Bei der Frist zur Einreichung der Beschwerde gemäss Art. 18 Abs. 1 SchKG bzw. Art. 321 Abs. 2 ZPO handelt es sich um eine gesetzliche Frist, welche nicht erstreckt werden kann (Art. 144 Abs. 1 ZPO). Der Antrag des Beschwerdeführers auf Erstreckung der Beschwerdefrist ist folglich unzulässig. Die Eingabe des Beschwerdeführers vom 13. Mai 2016 ist innert der zehntägigen Frist eingereicht worden. Sie enthält indessen weder einen Antrag im beschriebenen Sinn noch eine Begründung. Damit erfüllt sie die Voraussetzungen für die Behandlung einer Beschwerde nicht. Auf diese ist daher nicht einzutreten.
3.
Gemäss Art. 20a Abs. 2 Ziff. 5 SchKG ist das Verfahren vor einer Aufsichtsbehörde grundsätzlich kostenlos. Dem Beschwerdeführer werden dementsprechend keine Kosten auferlegt.
Demgemäss erkennt die Obere Aufsichtsbehörde:
://: Auf die Beschwerde wird nicht eingetreten.
Es werden keine Kosten erhoben.
Mitteilung an:
- Beschwerdeführer
- Betreibungsamt Basel-Stadt
- Untere Aufsichtsbehörde über das Betreibungs- und Konkursamt
Basel-Stadt
- Basler Versicherungen AG
APPELLATIONSGERICHT BASEL-STADT
Der Gerichtsschreiber
Dr. Benedikt Seiler
Rechtsmittelbelehrung
Gegen diesen Entscheid kann unter den Voraussetzungen von Art. 72 ff. des Bundesgerichtsgesetzes (BGG) innert 10 Tagen seit schriftlicher Eröffnung Beschwerde in Zivilsachen erhoben werden. Die Beschwerdeschrift ist fristgerecht dem Bundesgericht (1000 Lausanne 14) einzureichen. Für die Anforderungen an deren Inhalt wird auf Art. 42 BGG verwiesen. Über die Zulässigkeit des Rechtsmittels entscheidet das Bundesgericht.

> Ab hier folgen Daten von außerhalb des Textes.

/-- R168, R347, R348, R399, R471: the command that waits longest takes a free place of its port; a separator that nothing earlier stands
against completes; a running command takes its next read or write step; one stopped at a gate goes on when the gate is open; one that
waits for a chart stays while its context has none. R165, R347, R353: a read command that has the elements of its next token
sends it into the mesh at its port, where there is room, and goes on behind it; a write command discards a stop token; a
separator of a word without a target leaves its place free. A helm core's command is parked as log entry 46 says. -/
def Obligations.StreamCommandSteps : Prop := ∀ (s : State) (port id : Nat) (c : StreamCmd),
  (∀ r, (s.port port).waiting = c :: r → c.id = id → (s.port port).cmds.length < 16 →
    exec (.streamCommandStart port id) s = .next (s.modPort port fun p => { p with cmds := p.cmds ++ [c], waiting := r })) ∧
  (s.cmd? port id = some c →
    (c.st = 2 → s.gatedAt c.region = false →
      exec (.streamCommandElement port id) s = .next (s.modCmd port id fun c => { c with st := 1 })) ∧
    (c.st = 1 → c.fault = none → s.cmdFree c = true → exec (.streamCommandElement port id) s = .next
      (if c.isBar then (s.moved c.region).endCmd port c else if c.write then s.writeCmd port c else s.readCmd port c)) ∧
    (((s.cell c.cell).cctx c.cctx).st ≠ .active → exec (.helmSbindActivation port id) s = .next s) ∧
    (∀ p, c.st = 3 → ((s.cell c.cell).cctx c.cctx).st = .active → c.fault = none →
      (let i := (match s.fieldsAt c.agent c.baddr c.slot with
        | some (_, .t f) => (f.sr.toNat + ((s.cell c.cell).task c.task).shapeb) % 256
        | _ => 0)
       ((s.cell c.cell).cctx c.cctx).shapes.contains i = true ∧ (s.cell c.cell).shapes.get i [0, 0, 0, 0] = p) →
      badRecord p = false → pPk p = 0 → exec (.helmSbindActivation port id) s = .next (s.modPort port fun q =>
        { q with cmds := (q.cmds.filter fun e => e.id != id) ++ [{ s.bindCmd c p with st := 0 }] }))) ∧
  (s.cmd? port id = some c → c.st = 1 → c.fault = none → s.cmdFree c = true →
    (∀ p side, c.isBar = false → c.write = false → c.pendStop = 0 → s.haltedAt c.region = false → c.buf.length = c.lanes → c.tag = none →
      s.portEnd (port / 64) (port % 64) = some (p, side) →
      (s.cell (cellKey (port / 64) p)).latchRoom (64 * side + c.circ) c.token = true →
      exec (.streamCommandElement port id) s = .next
        (((s.latchPut (cellKey (port / 64) p) (64 * side + c.circ) c.token).entered c.region).modCmd port id fun e => e.advance.1)) ∧
    (∀ x r, c.isBar = false → c.write = true → (s.port port).inq.get c.circ [] = x :: r → x.stop ≠ 0 →
      exec (.streamCommandElement port id) s = .next ((s.modPort port fun p => { p with inq := p.inq.put c.circ r }).moved c.region)) ∧
    (∀ w f, c.isBar = true → s.win c.agent = some w → w.seq = c.seq → s.fieldsAt c.agent c.baddr c.slot = some (0x71, .t f) →
      f.ta = .none → exec (.streamCommandElement port id) s = .next
        ((s.moved c.region).modPort port fun p => { p with cmds := p.cmds.filter fun e => e.id != id })))

/-! ## Steps of memory accesses -/

/-- R43, R66, R70, R305-R307, R315, R318: HOME_ACCESS takes a part of an access on: one that has not issued issues when its
lower waves are resolved and its block's start is passed; one that has issued performs when the order of its task lets it; the
release part of a FENCE answers when every earlier access has performed; an access of no parts comes to its end. R39, R74, R76,
R316, R321: a held read goes on once its word is full, a held MWAIT is evaluated again unless it compares a value of its own
block, a held ring operation is tried again, a request that a full table returned is sent again after 64 cycles, and a part
whose walk has ended goes on with the leaf. R73, R125, R138: with a claim on its word still held CLAIM_RESOLVE changes nothing,
and with nothing waiting on the word neither; the only write that waits for the word claims it again. A held write whose sub-log
is still full makes the policy act again; one that finds room is appended and performed in the same step, and the log's gate
opens when it was the last that waited. R387: under TRAP a held write waits for the RESUME of its LOG_FULL. One order of performing points is the model's choice (log entry 12). -/
def Obligations.MemorySteps : Prop :=
  (∀ (s : State) (id j : Nat) (x : Access), s.acc? id = some x →
  (x.kind = .fence → exec (.homeAccess id j) s = .next (s.fenceStep x)) ∧
  (x.kind ≠ .fence → x.kind ≠ .elem → x.units = [] → exec (.homeAccess id j) s = .next (s.emptyStep x)) ∧
  (∀ u, x.kind ≠ .fence → x.kind ≠ .elem → x.units[j]? = some u →
    (u.st = .waiting → exec (.homeAccess id j) s = .next (if s.mayIssue x then s.issueUnit x j u false else s)) ∧
    (u.st = .issued → exec (.homeAccess id j) s = .next
      (if x.mayPerform && s.turnCome x u && (x.loc || s.homeReady u.pa) then s.performUnit x j u else s)))) ∧
  (∀ (s : State) (id j : Nat) (x : Access) (u : AUnit), s.acc? id = some x → x.units[j]? = some u →
  (x.kind = .read → u.st = .held → s.mustHold x u = false → exec (.heldReadRelease id j) s = .next (s.tryPerform x j u)) ∧
  (x.kind = .read → u.st = .held → s.mustHold x u = true → exec (.heldReadRelease id j) s = .next s) ∧
  (j = 0 → x.kind = .mwait → u.st = .held → (∀ b ∈ s.ownBytes x u, b = none) → exec (.mwaitEvaluate id) s = .next (s.tryPerform x 0 u)) ∧
  (j = 0 → x.kind = .ring → u.st = .held → exec (.ringWaitResume id) s = .next (s.tryPerform x 0 u)) ∧
  (∀ t, u.st = .retry t → s.cycle < t → exec (.sliceRetry id j) s = .next s) ∧
  (∀ t, u.st = .retry t → t ≤ s.cycle → x.kind = .write → exec (.sliceRetry id j) s = .next ((s.claimUnit x j u).settleIssue x.id)) ∧
  (u.st = .walking → exec (.walkComplete id j) s = .next (s.issueUnit x j u true))) ∧
  (∀ (s : State) (w id j : Nat),
  ((∃ c ∈ s.claims, c.word = w) → exec (.claimResolve w) s = .next s) ∧
  ((∀ c ∈ s.claims, c.word ≠ w) → (∀ x ∈ s.accs, ∀ u ∈ x.units, u.st ≠ .held) → exec (.claimResolve w) s = .next s) ∧
  (s.logHeldAt id j = false → exec (.logHeldWrite id j) s = .next s) ∧
  (s.unitTrapped id j = true → exec (.logHeldWrite id j) s = .next s) ∧
  (∀ x u l r, (∀ c ∈ s.claims, c.word ≠ w) → s.accs = l ++ x :: r → (∀ y ∈ l ++ r, y.id ≠ x.id ∧ ∀ u ∈ y.units, u.st ≠ .held) →
    x.kind = .write → x.loc = false → x.units = [u] → u.st = .held → u.pa / 8 = w →
    exec (.claimResolve w) s = .next ((s.claimUnit x 0 u).settleIssue x.id)) ∧
  (∀ x u, s.acc? id = some x → x.units[j]? = some u → u.st = .logHeld → s.writeTrapped x u.pa = false →
    let t := (s.setUnit id j fun u => { u with st := .issued }).tryPerform (x.withUnit j .issued) j (u.withSt .issued)
    let ln := (s.srcOf x.agent).lognum
    let waits := t.accs.any fun y => decide ((t.srcOf y.agent).lognum = ln) && y.units.any fun u => u.st == .logHeld
    exec (.logHeldWrite id j) s = .next
      (if t.logHeldAt id j = true then t else if waits = true then t else t.openLogGate ln)))

/-- R66, R70, R76, R107, R309, R316, R321, R398: the steps of an access that stands alone at a ready home of its own die, outside a logged
context: a read, a held read whose word is full, and one that goes on after a full table returned it are answered with the bytes at
home; a committed store and one that was held for log room write exactly theirs, and the presence bits of the words that they
fill; an MWAIT is answered once the value satisfies it, and else stays as it is; a walk leaves the leaf's address and
attributes with its part; on an ONCE page a store whose word is free claims it, after 64 cycles or once the claim before it has
been resolved; a local RPUT or RGET goes on, in a cycle after its own, once its ring has room or data. One order of performing points is the model's choice
(log entry 12). -/
def Obligations.AccessesComplete : Prop :=
  (∀ (s : State) (x : Access) (u : AUnit) (w : Win) (sl : Slot), s.aloneAtHome x u → s.win x.agent = some w → w.slots[x.slot]? = some sl →
  let v := s.homeNat u
  let reads : Prop := x.kind = .read ∧ s.mustHold x u = false ∧ u.va = x.addr
  (u.st = .issued → reads → ∃ t, exec (.homeAccess x.id 0) s = .next t ∧ t.answered x (x.tokenOf v)) ∧
  (u.st = .held → reads → ∃ t, exec (.heldReadRelease x.id 0) s = .next t ∧ t.answered x (x.tokenOf v)) ∧
  (∀ n, u.st = .retry n → n ≤ s.cycle → reads → ∃ t, exec (.sliceRetry x.id 0) s = .next t ∧ t.answered x (x.tokenOf v)) ∧
  (u.st = .held → x.kind = .mwait → s.mustHold x u = false → x.satisfied v = true →
    ∃ t, exec (.mwaitEvaluate x.id) s = .next t ∧ t.answered x (x.tokenOf v)) ∧
  (u.st = .held → x.kind = .mwait → s.mustHold x u = false → x.satisfied v = false → exec (.mwaitEvaluate x.id) s = .next s)) ∧
  (∀ (s : State) (x : Access) (u : AUnit), s.aloneAtHome x u → x.kind = .write → x.committed = true →
  (∀ l ∈ linesOf u.pa u.size, s.ktag.get l 0 = u.attr.conf) →
  let fills := u.attr.kind = 1 ∨ (u.attr.kind = 2 ∧ x.op = 0x85 ∧ u.size = 8 ∧ u.pa % 8 = 0)
  let done (o : Host.Outcome State Fault Refusal) : Prop := ∃ t, o = .next t ∧ t.accs = [] ∧
    t.mem = memWrite s.mem u.pa (leBytes u.val u.size) ∧
    t.presence = (if fills then (wholeWords u.pa u.size).foldl setAdd s.presence else s.presence) ∧
    t.claims = (if u.attr.kind = 1 then s.claims.filter fun c => c.word != u.pa / 8 else s.claims)
  (u.st = .issued → done (exec (.homeAccess x.id 0) s)) ∧ (u.st = .logHeld → done (exec (.logHeldWrite x.id 0) s))) ∧
  (∀ (s : State) (x : Access) (u : AUnit), s.accs = [x] → x.units = [u] → x.loc = false → isDir x.op = false →
  (∀ pa attr, u.st = .walking → s.earlyBad x = none → (s.translate x.agent (accCode x.op) u.va true).1 = .hit pa attr → x.kind = .read →
    kindBad x { u with pa := pa, attr := attr } attr pa = none →
    (paPkg pa = s.pkgNum → ∀ l ∈ linesOf pa u.size, s.chanFailed (128 * l) = false) →
    ∃ t y v, exec (.walkComplete x.id 0) s = .next t ∧ t.accs = [y] ∧ y.units = [v] ∧ v.st = .issued ∧ v.pa = pa ∧ v.attr = attr) ∧
  (x.kind = .write → u.attr.kind = 1 → paPkg u.pa = s.pkgNum → (∀ c ∈ s.claims, c.word ≠ u.pa / 8) → u.pa / 8 ∉ s.presence →
    s.claimsAt (s.sliceOf (8 * (u.pa / 8))) < 512 → (∀ r, s.regions.find (s.regionOf x.agent) = some r → r.wps = []) →
    let done (o : Host.Outcome State Fault Refusal) : Prop := ∃ t, o = .next t ∧ t.accs = [x.withUnit 0 .issued] ∧
      t.claims = s.claims ++ [⟨u.pa / 8, x.agent, x.seq, x.id⟩]
    (∀ n, u.st = .retry n → n ≤ s.cycle → done (exec (.sliceRetry x.id 0) s)) ∧
    (u.st = .held → done (exec (.claimResolve (u.pa / 8)) s)))) ∧
  (∀ (s : State) (x : Access) (u : AUnit) (w : Win) (sl : Slot) (key n : Nat), s.logs = [] → s.accs = [x] → x.units = [u] →
  x.loc = true → x.kind = .ring → u.st = .held → s.win x.agent = some w → w.slots[x.slot]? = some sl →
  s.ringTile x = some (key, n) → ((s.cell key).tile n).poison = [] → x.born < s.cycle →
  let t := (s.cell key).tile n
  let sz := 2 ^ field t.desc 59 56
  let cnt := field t.desc 55 41 + 1
  let tail := (t.head + t.filled) % max 1 cnt
  (x.op = 0x95 → t.held + t.filled < cnt → ∃ v, exec (.ringWaitResume x.id) s = .next v ∧ v.answered x (wordTok tail) ∧
    (v.cell key).tile n = { t with filled := t.filled + 1, mem := memWrite t.mem (tail * sz) (leBytes x.data.toNat sz) }) ∧
  (x.op = 0x96 → t.filled ≠ 0 → ∃ v, exec (.ringWaitResume x.id) s = .next v ∧
    v.answered x (x.tokenOf (leNat ((List.range sz).map fun i => memGet t.mem (t.head * sz + i)))) ∧
    (v.cell key).tile n = { t with filled := t.filled - 1, held := t.held + 1, head := (t.head + 1) % max 1 cnt }))

/-- R67, R69, R71, R123: BANK_FILL completes in every state in which a fill of the line is due and its home, in this package, can be
reached: the line then has the home's bytes in every place that was not valid, and the fill has ended. RDC_FILL completes in every
state in which a copy in the remote-data cache waits for its line: the copy then has the line's bytes as they are now, but for those
that the die has stored since the request. A fill whose home has no route yet, or no ready channel, is due still. That a fill
brings the bytes of its own step is the model's choice (log entry 12). -/
def Obligations.FillsArrive : Prop :=
  (∀ (s : State) (c t n : Nat) (l : BankLine) (pa : Nat) (attr : Attr), ((s.cell c).tile t).lines.find n = some l →
    s.bankHome c t n = some (pa, attr) → l.filling = true → l.bad = none → paPkg pa = s.pkgNum →
    s.crossing (c / 256) (paDie pa) = none → s.homeReady pa = true →
    exec (.bankFill c t n) s = .next (s.fillBank c t n l pa attr.conf) ∧
    (s.fillBank c t n l pa attr.conf).mem = s.mem ∧
    ∃ l', (((s.fillBank c t n l pa attr.conf).cell c).tile t).lines.find n = some l' ∧ l'.filling = false ∧ l'.dirty = l.dirty ∧
      ∀ i, i < 128 → l'.valid.getLsbD i = true ∧ l'.byte i = if l.valid.getLsbD i then l.byte i else s.byteAs attr.conf (pa + i)) ∧
  (∀ (s : State) (c t n : Nat) (l : BankLine) (pa : Nat) (attr : Attr), ((s.cell c).tile t).lines.find n = some l →
    s.bankHome c t n = some (pa, attr) → l.filling = true → l.bad = none → paPkg pa = s.pkgNum →
    s.crossing (c / 256) (paDie pa) ≠ none ∨ s.homeReady pa = false → exec (.bankFill c t n) s = .next s) ∧
  (∀ (s : State) (d n : Nat) (r : RdcLine), (s.die d).rdc.find n = some r → r.filling = true →
    exec (.rdcFill d n) s = .next (s.fillCopy d n r) ∧
    (s.fillCopy d n r).mem = s.mem ∧
    ∃ r', ((s.fillCopy d n r).die d).rdc.find n = some r' ∧ r'.filling = false ∧ r'.gen = r.gen ∧
      ∀ i, i < 128 → (r'.data >>> (8 * i)).setWidth 8 =
        if r.laid.getLsbD i then (r.data >>> (8 * i)).setWidth 8 else memGet s.mem (n * 128 + i))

Ob an Stelle der Beschwerde in Zivilsachen ein anderes Rechtsmittel in Frage kommt (z.B. die subsidiäre Verfassungsbeschwerde an das Bundesgericht gemäss Art. 113 BGG), ergibt sich aus den anwendbaren gesetzlichen Bestimmungen. Wird sowohl Beschwerde in Zivilsachen als auch Verfassungsbeschwerde erhoben, sind beide Rechtsmittel in der gleichen Rechtsschrift einzureichen.